Parlamentares ligados ao campo bolsonarista articulam mudanças na PEC que discute o fim da escala 6x1 para incluir um modelo alternativo de contratação trabalhista com maior flexibilização das regras da Consolidação das Leis do Trabalho (CLT).
A iniciativa é liderada pelo deputado Sóstenes Cavalcante, líder do Partido Liberal na Câmara, e pela deputada Caroline de Toni, presidente da Frente Parlamentar pelo Livre Mercado.
Os parlamentares protocolaram pedidos para anexar à PEC do fim da escala 6x1 uma segunda proposta de emenda constitucional que cria a possibilidade de contratos com pagamento por hora trabalhada mediante acordo direto entre empregador e funcionário.

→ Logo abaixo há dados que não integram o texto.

-- ==== Sys2Proof/Machine/Base.lean ====
section
/-! DEFINITION. The standard integer instructions that have no row of their own in the opcode table: RV64I computation and
control flow, M, Zba and Zbb (R16, R152). -/

namespace Sys2Proof.Machine

/-- The low 32 bits of a word, sign-extended. -/
def sx32 (w : Word) : Word := sextWord 32 w.toNat

/-- Signed division of RV64M: by zero −1, overflow wraps. -/
def sdiv (n : Nat) (a b : Int) : Word :=
  if b = 0 then BitVec.ofInt 64 (-1) else BitVec.ofInt 64 (signedOf n (unsignedOf n (a.tdiv b)))
/-- Signed remainder of RV64M: by zero the dividend. -/
def srem (a b : Int) : Word := if b = 0 then BitVec.ofInt 64 a else BitVec.ofInt 64 (a.tmod b)

/-- The result of a two-operand operation. -/
def aluEval (op : AluOp) (a b : Word) : Word :=
  let sh := b.toNat % 64
  let sh32 := b.toNat % 32
  let a32 := a.toNat % 2 ^ 32
  let b32 := b.toNat % 2 ^ 32
  let uw := BitVec.ofNat 64 a32
  match op with
  | .add => a + b
  | .sub => a - b
  | .sll => a <<< sh
  | .slt => if a.toInt < b.toInt then 1 else 0
  | .sltu => if a.toNat < b.toNat then 1 else 0
  | .xor => a ^^^ b
  | .srl => a >>> sh
  | .sra => a.sshiftRight sh
  | .or => a ||| b
  | .and => a &&& b
  | .addw => sx32 (a + b)
  | .subw => sx32 (a - b)
  | .sllw => sextWord 32 (a32 * 2 ^ sh32)
  | .srlw => sextWord 32 (a32 / 2 ^ sh32)
  | .sraw => BitVec.ofInt 64 (signedOf 32 a32 / 2 ^ sh32)
  | .mul => a * b
  | .mulh => BitVec.ofInt 64 (a.toInt * b.toInt / 2 ^ 64)
  | .mulhsu => BitVec.ofInt 64 (a.toInt * (b.toNat : Int) / 2 ^ 64)
  | .mulhu => BitVec.ofNat 64 (a.toNat * b.toNat / 2 ^ 64)
  | .div => sdiv 64 a.toInt b.toInt
  | .divu => if b = 0 then BitVec.ofInt 64 (-1) else BitVec.ofNat 64 (a.toNat / b.toNat)
  | .rem => srem a.toInt b.toInt
  | .remu => if b = 0 then a else BitVec.ofNat 64 (a.toNat % b.toNat)
  | .mulw => sx32 (a * b)
  | .divw => sdiv 32 (signedOf 32 a32) (signedOf 32 b32)
  | .divuw => if b32 = 0 then BitVec.ofInt 64 (-1) else sextWord 32 (a32 / b32)
  | .remw => srem (signedOf 32 a32) (signedOf 32 b32)
  | .remuw => if b32 = 0 then sextWord 32 a32 else sextWord 32 (a32 % b32)
  | .adduw => uw + b
  | .sh1add => a * 2 + b
  | .sh2add => a * 4 + b
  | .sh3add => a * 8 + b
  | .sh1adduw => uw * 2 + b
  | .sh2adduw => uw * 4 + b
  | .sh3adduw => uw * 8 + b
  | .slliuw => uw <<< sh
  | .andn => a &&& ~~~b
  | .orn => a ||| ~~~b
  | .xnor => ~~~(a ^^^ b)
  | .min => if a.toInt < b.toInt then a else b
  | .minu => if a.toNat < b.toNat then a else b
  | .max => if a.toInt < b.toInt then b else a
  | .maxu => if a.toNat < b.toNat then b else a
  | .rol => a.rotateLeft sh
  | .ror => a.rotateRight sh
  | .rolw => sextWord 32 ((BitVec.ofNat 32 a32).rotateLeft sh32).toNat
  | .rorw => sextWord 32 ((BitVec.ofNat 32 a32).rotateRight sh32).toNat
  | .zexth => BitVec.ofNat 64 (a.toNat % 2 ^ 16)

/-- Leading zeros in the low n bits. -/
def leadZeros (n v : Nat) : Nat := n - bitLen (v % 2 ^ n)
/-- Trailing zeros in the low n bits. -/
def trailZeros (n v : Nat) : Nat := ((List.range n).find? fun i => bitAt v i).getD n
/-- Set bits among the low n. -/
def countOnes (n v : Nat) : Nat := ((List.range n).filter fun i => bitAt v i).length

/-- The result of a one-operand operation of Zbb. -/
def unEval (op : UnOp) (a : Word) : Word :=
  let v := a.toNat
  match op with
  | .clz => BitVec.ofNat 64 (leadZeros 64 v)
  | .ctz => BitVec.ofNat 64 (trailZeros 64 v)
  | .cpop => BitVec.ofNat 64 (countOnes 64 v)
  | .clzw => BitVec.ofNat 64 (leadZeros 32 v)
  | .ctzw => BitVec.ofNat 64 (trailZeros 32 v)
  | .cpopw => BitVec.ofNat 64 (countOnes 32 v)
  | .sextb => sextWord 8 v
  | .sexth => sextWord 16 v
  | .orcb => BitVec.ofNat 64 (ofBytes ((bytesOf 8 v).map fun b => if b = 0 then 0 else 0xFF))
  | .rev8 => BitVec.ofNat 64 (ofBytes (bytesOf 8 v).reverse)

/-- Whether a branch is taken. -/
def brTaken (op : BrOp) (a b : Word) : Bool :=
  match op with
  | .eq => a == b
  | .ne => a != b
  | .lt => decide (a.toInt < b.toInt)
  | .ge => decide (b.toInt ≤ a.toInt)
  | .ltu => decide (a.toNat < b.toNat)
  | .geu => decide (b.toNat ≤ a.toNat)

/-- Counts an instruction that set the pc itself as retired. -/
def Hart.jumped (h : Hart) (pc : Word) : Hart := { h.advance 0 with pc := pc }

/-- The meaning of a standard integer instruction, its length in bytes given. A poisoned operand of a branch or of an
indirect jump is used for other than data (R363). -/
def baseBody (n : Nat) (b : Base) : M Unit :=
  let jump (pc : Word) : M Unit := modCpu (·.jumped pc)
  match b with
  | .lui rd imm => do putX rd (sextWord 32 (imm.toNat * 4096)); advance n
  | .auipc rd imm => do putX rd ((← cpu).pc + sextWord 32 (imm.toNat * 4096)); advance n
  | .jal rd off => do
    let pc := (← cpu).pc
    putX rd (pc + BitVec.ofNat 64 n)
    jump (pc + sextWord 21 off.toNat)
  | .jalr rd rs1 imm => do
    let pc := (← cpu).pc
    let t := ((← useX rs1) + sextWord 12 imm.toNat) &&& ~~~(1 : Word)
    putX rd (pc + BitVec.ofNat 64 n)
    jump t
  | .branch op rs1 rs2 off => do
    let a ← useX rs1
    let c ← useX rs2
    if brTaken op a c then jump ((← cpu).pc + sextWord 13 off.toNat) else advance n
  | .immOp op rd rs1 imm => do
    let h ← cpu
    consume (h.xPoisoned rs1)
    putXp rd (aluEval op (h.xr rs1) imm) (h.xPoisoned rs1)
    advance n
  | .regOp op rd rs1 rs2 => do
    let h ← cpu
    let p := h.xPoisoned rs1 || h.xPoisoned rs2
    consume p
    putXp rd (aluEval op (h.xr rs1) (h.xr rs2)) p
    advance n
  | .unary op rd rs1 => do
    let h ← cpu
    consume (h.xPoisoned rs1)
    putXp rd (unEval op (h.xr rs1)) (h.xPoisoned rs1)
    advance n

/-- A standard integer instruction, with its bits. -/
def execBase (b : Base) (form : Form) (bits : Nat) (s : State) : Host.Outcome State Fault Refusal :=
  run (BitVec.ofNat 64 bits) (baseBody form.len b) s

end Sys2Proof.Machine
end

A proposta foi apresentada pelo deputado Maurício Marcon.
O texto prevê jornada de até 44 horas semanais em formato flexível, desde que exista acordo individual entre as partes.
Segundo os defensores da proposta, a medida ampliaria a liberdade contratual nas relações de trabalho e reduziria amarras regulatórias consideradas excessivas.

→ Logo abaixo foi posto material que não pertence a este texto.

/-- The new value of an element of a WDENSE, WSPARSE or WTWO block (R282). -/
def wDot (h : Nat) (pay : List Byte) (as : List (List (List Byte × Bool))) (old key : Nat) : Nat :=
  let op := bitsAt h 0 8
  let fmt := bitsAt h 32 4
  let ws := opndB fmt
  let k := wDepth h
  let len := chunkLen fmt
  let r := key % 1024 / 32
  let act (j : Nat) : FV := actVal h as (key % 32) j
  let asc := e8m0Exp (bitsAt h 56 8)
  match op with
  | 2 =>
    let q := bitsAt h 40 2
    let vals := k / 48 * 12 * q
    let side := 32 * vals * ws + r * (k / 48 * 3 * q)
    let pos (j : Nat) : Nat := bitsAt (pay.getD (side + j / 4) 0).toNat (2 * (j % 4)) 2
    let w := pay.drop (r * vals * ws)
    foldChunks old (fun _ => scaleMul asc (e8m0Exp (bitsAt h 48 8))) (sparseChunk (opndVal fmt w) act pos q len) (k / len)
  | 3 =>
    let w := pay.drop (r * (k / 4))
    let sc (c : Nat) : Option Int := scaleMul asc (e8m0Exp (pay.getD (32 * (k / 4) + r * (k / 48) + c) 0).toNat)
    foldChunks old sc (fun c => denseChunk (opndVal fmt w) act len c k) (k / len)
  | _ =>
    let w := pay.drop (r * k * ws)
    foldChunks old (fun _ => scaleMul asc (e8m0Exp (bitsAt h 48 8))) (fun c => denseChunk (opndVal fmt w) act len c k) (k / len)

/-- Element (j, n) of T of a WLRC block: D × X rounded to bf16 (R283). -/
def lrcT (h : Nat) (pay : List Byte) (as : List (List (List Byte × Bool))) (n j : Nat) : FV :=
  let k := wDepth h
  let asc := e8m0Exp (bitsAt h 56 8)
  let d := pay.drop (2 * j * k)
  let t := foldChunks 0 (fun _ => asc) (fun c => denseChunk (opndVal 4 d) (actVal h as n) 6 c k) (k / 6)
  bf16.decode (bf16.round .rne 0 true (fp32.decode t)).bits

/-- The new value of an element of a WLRC block, from the columns of T (R283). -/
def wLrc (h : Nat) (pay : List Byte) (t : Nat → List FV) (old key : Nat) : Nat :=
  let rank := bitsAt h 42 5 + 1
  let u := pay.drop (2 * rank * wDepth h + 2 * rank * (key % 1024 / 32))
  let col := t (key % 32)
  foldChunks old (fun _ => some 0) (fun c => denseChunk (opndVal 4 u) (fun j => col.getD j .nan) 6 c rank) (ceilDiv rank 6)

/-- What a block that reaches its end leaves. -/
structure BlockOut where
  els : List (Nat × El)
  next : Word
  links : List Word
  sat : Bool
  poisoned : Bool
deriving DecidableEq, Repr

/-- Whether an element is NaN or reaches 2^(t − 127); 0xFF names no magnitude (R286). -/
def wHits (t bits : Nat) : Bool :=
  let v := fp32.decode bits
  v.isNan || (t != 255 && !(v.abs.lt (.fin false 1 ((t : Int) - 127))))

/-- A compute block (R282, R283). -/
def wCompute (e : Eng) (cl row : Nat) (ch : Chain) (h : Nat) (pay : Payload) : ChM BlockOut := do
  let ps ← ofEng (actPasses e h (List.range (wPasses h)))
  let s ← get
  let lrc := bitsAt h 0 8 == 4
  let ts : List (List (List FV)) :=
    if lrc then ps.map fun as => (List.range 32).map fun n => (List.range (bitsAt h 42 5 + 1)).map (lrcT h pay.bytes as n) else []
  let keys := wKeys h
  let els := keys.map fun k =>
    let old := if bitAt h 22 then (0, false) else s.workEl cl row h k
    let as := ps.getD (k / 1024) []
    let v := if lrc then wLrc h pay.bytes (fun n => (ts.getD (k / 1024) []).getD n []) old.1 k else wDot h pay.bytes as old.1 k
    (k, (v, old.2 || pay.badFor h k || actBad as (k % 32)))
  let satx := bitsAt h 48 8
  let sat := decide (3 ≤ bitsAt h 0 8) && satx != 255 && els.any fun p => wHits satx p.2.1
  return ⟨els, wSucc h ch.block, ch.links, ch.sat || sat, els.any fun p => p.2.2⟩

/-- WACT's function (R284): `vpwl` at fp32, nearest, with flushed sources and result. -/
def wActVal (pay : List Byte) (bits : Nat) : Nat :=
  let src (b : Nat) : FV := fp32.flush true (fp32.decode b)
  let tab (k : Nat) : FV := src (ofBytes ((pay.drop (4 * k)).take 4))
  (fp32.round .rne 0 true (pwlVal .rne tab (src bits))).bits

/-- A WACT block (R284). -/
def wAct (cl row : Nat) (ch : Chain) (h : Nat) (pay : Payload) : ChM BlockOut := do
  let s ← get
  let els := (wKeys h).map fun k =>
    let old := s.workEl cl row h k
    (k, (wActVal pay.bytes old.1, old.2 || pay.badFor h k))
  return ⟨els, wSucc h ch.block, ch.links, ch.sat, els.any fun p => p.2.2⟩

/-! ### WOUT (R285, R291) -/

/-- The bytes of an element in an output format (R260, R285). -/
def outVal (fmt ovf bits : Nat) : List Byte :=
  if fmt = 5 then bytesOf 1 (unsignedOf 8 (narrowInt 8 .rne 0 (fp32.decode bits)).1) else drainVal fmt ovf bits

/-- Bytes of an element in an output format. -/
def outB (fmt : Nat) : Nat := match fmt with | 0 => 4 | 3 | 4 => 2 | _ => 1

/-- The output of a run of elements of one pass, with its poison. -/
def State.outBytes (s : State) (cl row h : Nat) (keys : List Nat) : List Byte × Bool :=
  let els := keys.map (s.workEl cl row h)
  (els.flatMap fun x => outVal (bitsAt h 32 4) (bitsAt h 36 2) x.1, els.any Prod.snd)

/-- The rows of a block's working tiles: pass × 32 + tile row, over the SMASK slices. -/
def wRows (h : Nat) : List Nat :=
  (List.range (wPasses h)).flatMap fun p =>
    ((List.range 32).filter fun r => bitAt (bitsAt h 16 4) (r / 8)).map fun r => p * 32 + r

/-- Writes rows of working tiles to memory; a poisoned element that a row reads is consumed (R288). -/
def outRows (e : Eng) (cl row h : Nat) : List Nat → EngM Unit
  | [] => pure ()
  | k :: r => do
    let a := addrField h 128 + BitVec.ofNat 64 (k / 32 * bitsAt h 192 16 * 128 + k % 32 * bitsAt h 176 16)
    let b := (← get).outBytes cl row h ((List.range 32).map (k * 32 + ·))
    accEats b.2
    engWrite e a b.1 b.2
    outRows e cl row h r

/-- The columns of the SMASK slices. -/
def wCols (h : Nat) : List Nat := (List.range 4).filter fun c => bitAt (bitsAt h 16 4) c

/-- Bytes that one slice writes to its window. -/
def wOutLen (h : Nat) : Nat := wPasses h * 256 * outB (bitsAt h 32 4)

/-- The bank of the window that the core in a column writes for a WOUT. -/
def State.outBank (s : State) (cl row col h : Nat) : Nat :=
  winBank (4 * row + col) ((s.getHart (vcNum cl (4 * row + col))).vec.nwin.getD (bitsAt h 128 3) 0).toNat

/-- What the check of one slice's window write gives (R90): ok, a failure, or a wait for a mode change. `gen` is the bank's generation
at the block's start, once it has been checked: after that, a change of mode alone is looked at again (R84; DEDUCED, log 137). -/
def State.windowVerdict (s : State) (cl row col h : Nat) (gen : Option Nat) : Verdict :=
  let nw := ((s.getHart (vcNum cl (4 * row + col))).vec.nwin.getD (bitsAt h 128 3) 0).toNat
  let b := s.outBank cl row col h
  let k := s.bank cl b
  let len := wOutLen h
  if k.busy.isSome then .wait (.modeChange (cl * 32 + b))
  else if gen = some k.gen then .ok
  else if k.mode != modeLatch || !k.winen then .fault 30
  else if gen.isNone && (!bitAt nw 63 || bitsAt nw 0 16 == 0 || decide (8 * bitsAt nw 0 16 < len)
      || decide (0x40000 < 8 * bitsAt nw 17 15 + len)) then .fault 30
  else .ok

“A apreciação conjunta contribui para o fortalecimento da segurança jurídica e para o aprimoramento do ambiente regulatório do trabalho”, afirmou Caroline de Toni ao defender a proposta.
A deputada argumenta ainda que o modelo permitiria ao Congresso analisar diferentes formatos de contratação, preservando direitos fundamentais dos trabalhadores e regras constitucionais de proteção social.

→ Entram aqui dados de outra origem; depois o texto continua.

/-! ### Matrix commands and weight chains -/

/-- The bytes and the side bytes of row r of a command's A operand (R255). -/
def aBytes (m : Memory) (pa : Word → Nat) (c : MatCmd) (main side r : Nat) : List Byte × List Byte :=
  let i := r % 8
  match c.forms.getD (r / 8) .none with
  | .vreg image _ => ((image.drop (i * 192)).take main, (image.drop (1536 + i * 64)).take side)
  | .csram base pitch tile =>
    (engBytes m pa (BitVec.ofNat 64 (base + i * pitch)) main, engBytes m pa (BitVec.ofNat 64 (base + tile + i * 64)) side)
  | .none => ([], [])

/-- The rows of a command's A operand that lie in CSRAM are held. -/
def aHeld (s : State) (e : Eng) (pa : Word → Nat) (c : MatCmd) (main side : Nat) : Prop :=
  ∀ r, r < 32 → ∀ base pitch tile, c.forms.getD (r / 8) .none = .csram base pitch tile →
    engHolds s e false (BitVec.ofNat 64 (base + r % 8 * pitch)) main pa
      ∧ engHolds s e false (BitVec.ofNat 64 (base + tile + r % 8 * 64)) side pa

/-- The accumulator element that an arithmetic command leaves, from its A row, its side bytes, its B column and the element
before (R145, R146, R258, R259). -/
def matElem (words : Nat) (a side : List Byte) (b : Nat → FV) (old : Nat) : Nat :=
  let op := words % 256
  let af := bitsAt words 32 4
  let q := bitsAt words 40 2
  let len := chunkLen af
  let sc := scaleMul (if op = 3 then some 0 else e8m0Exp (bitsAt words 48 8)) (e8m0Exp (bitsAt words 56 8))
  foldChunks old (fun ch => if op = 3 then scaleMul sc (e8m0Exp (side.getD ch 0).toNat) else sc)
    (fun ch => if op = 2 then sparseChunk (opndVal af a) b (fun j => bitsAt (side.getD (j / 4) 0).toNat (2 * (j % 4)) 2) q len ch
      else denseChunk (opndVal af a) b len ch (matK af)) (matK af / len)

/-- The address of element (k, n) of a block's activations for a pass (R279). -/
def actAddr (h p k n : Nat) : Word :=
  addrField h 128 + BitVec.ofNat 64 (p * bitsAt h 192 16 * 128 + k * bitsAt h 176 16) + BitVec.ofNat 64 (n * opndB (bitsAt h 36 4))

/-- The activations of a pass. -/
def blockActs (m : Memory) (pa : Word → Nat) (h p : Nat) : List (List (List Byte × Bool)) :=
  (List.range (wDepth h)).map fun k => (List.range 32).map fun n =>
    (engBytes m pa (actAddr h p k n) (opndB (bitsAt h 36 4)), false)

/-- The value that a WDENSE, WSPARSE, WTWO, WLRC or WACT block gives an element of its working tiles (R282 to R284). -/
def blockElem (m : Memory) (pa : Word → Nat) (h : Nat) (pay : List Byte) (old key : Nat) : Nat :=
  let as := blockActs m pa h (key / 1024)
  let start := if bitAt h 22 then 0 else old
  match h % 256 with
  | 4 => wLrc h pay (fun n => (List.range (bitsAt h 42 5 + 1)).map (lrcT h pay as n)) start key
  | 5 => wActVal pay old
  | _ => wDot h pay as start key

/-- The planes of a block that has them lie in one SCRATCH bank of the cluster (R279). -/
def planesHeld (s : State) (cl h : Nat) : Prop :=
  wTiles h = true → wPasses h ≠ 1 → ∃ b off, regionOf (wPlane h) = .csram cl b off ∧ off + 4096 * wPasses h ≤ 0x40000
    ∧ (s.bank cl b).busy = none ∧ (s.bank cl b).mode = modeScratch

/-- The writes of a WOUT to memory, row by row (R285). -/
def outWrites (s : State) (cl row h : Nat) : Writes :=
  (wRows h).map fun k =>
    (addrField h 128 + BitVec.ofNat 64 (k / 32 * bitsAt h 192 16 * 128 + k % 32 * bitsAt h 176 16),
      (List.range 32).flatMap fun i => outVal (bitsAt h 32 4) (bitsAt h 36 2) (s.workEl cl row h (k * 32 + i)).1)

Mesmo com o pedido de anexação, caberá ao relator da PEC na comissão especial da Câmara, o deputado Leo Prates, decidir se o texto sobre flexibilização trabalhista será incorporado ao relatório final.
Caso a proposta fique fora do parecer, parlamentares da oposição ainda poderão apresentar emendas durante a tramitação na comissão ou no plenário da Câmara.
Atualmente, o modelo de trabalho intermitente já é permitido no Brasil desde a reforma trabalhista de 2017, mas possui limitações previstas em lei e em convenções coletivas.
A nova PEC, porém, amplia a possibilidade de negociação individual entre patrão e empregado, permitindo que contratos individuais tenham prevalência sobre acordos coletivos em determinados casos.
O debate ocorre em meio à intensificação das discussões no Congresso sobre redução da jornada de trabalho e mudanças nas regras trabalhistas defendidas pelo governo do presidente Luiz Inácio Lula da Silva.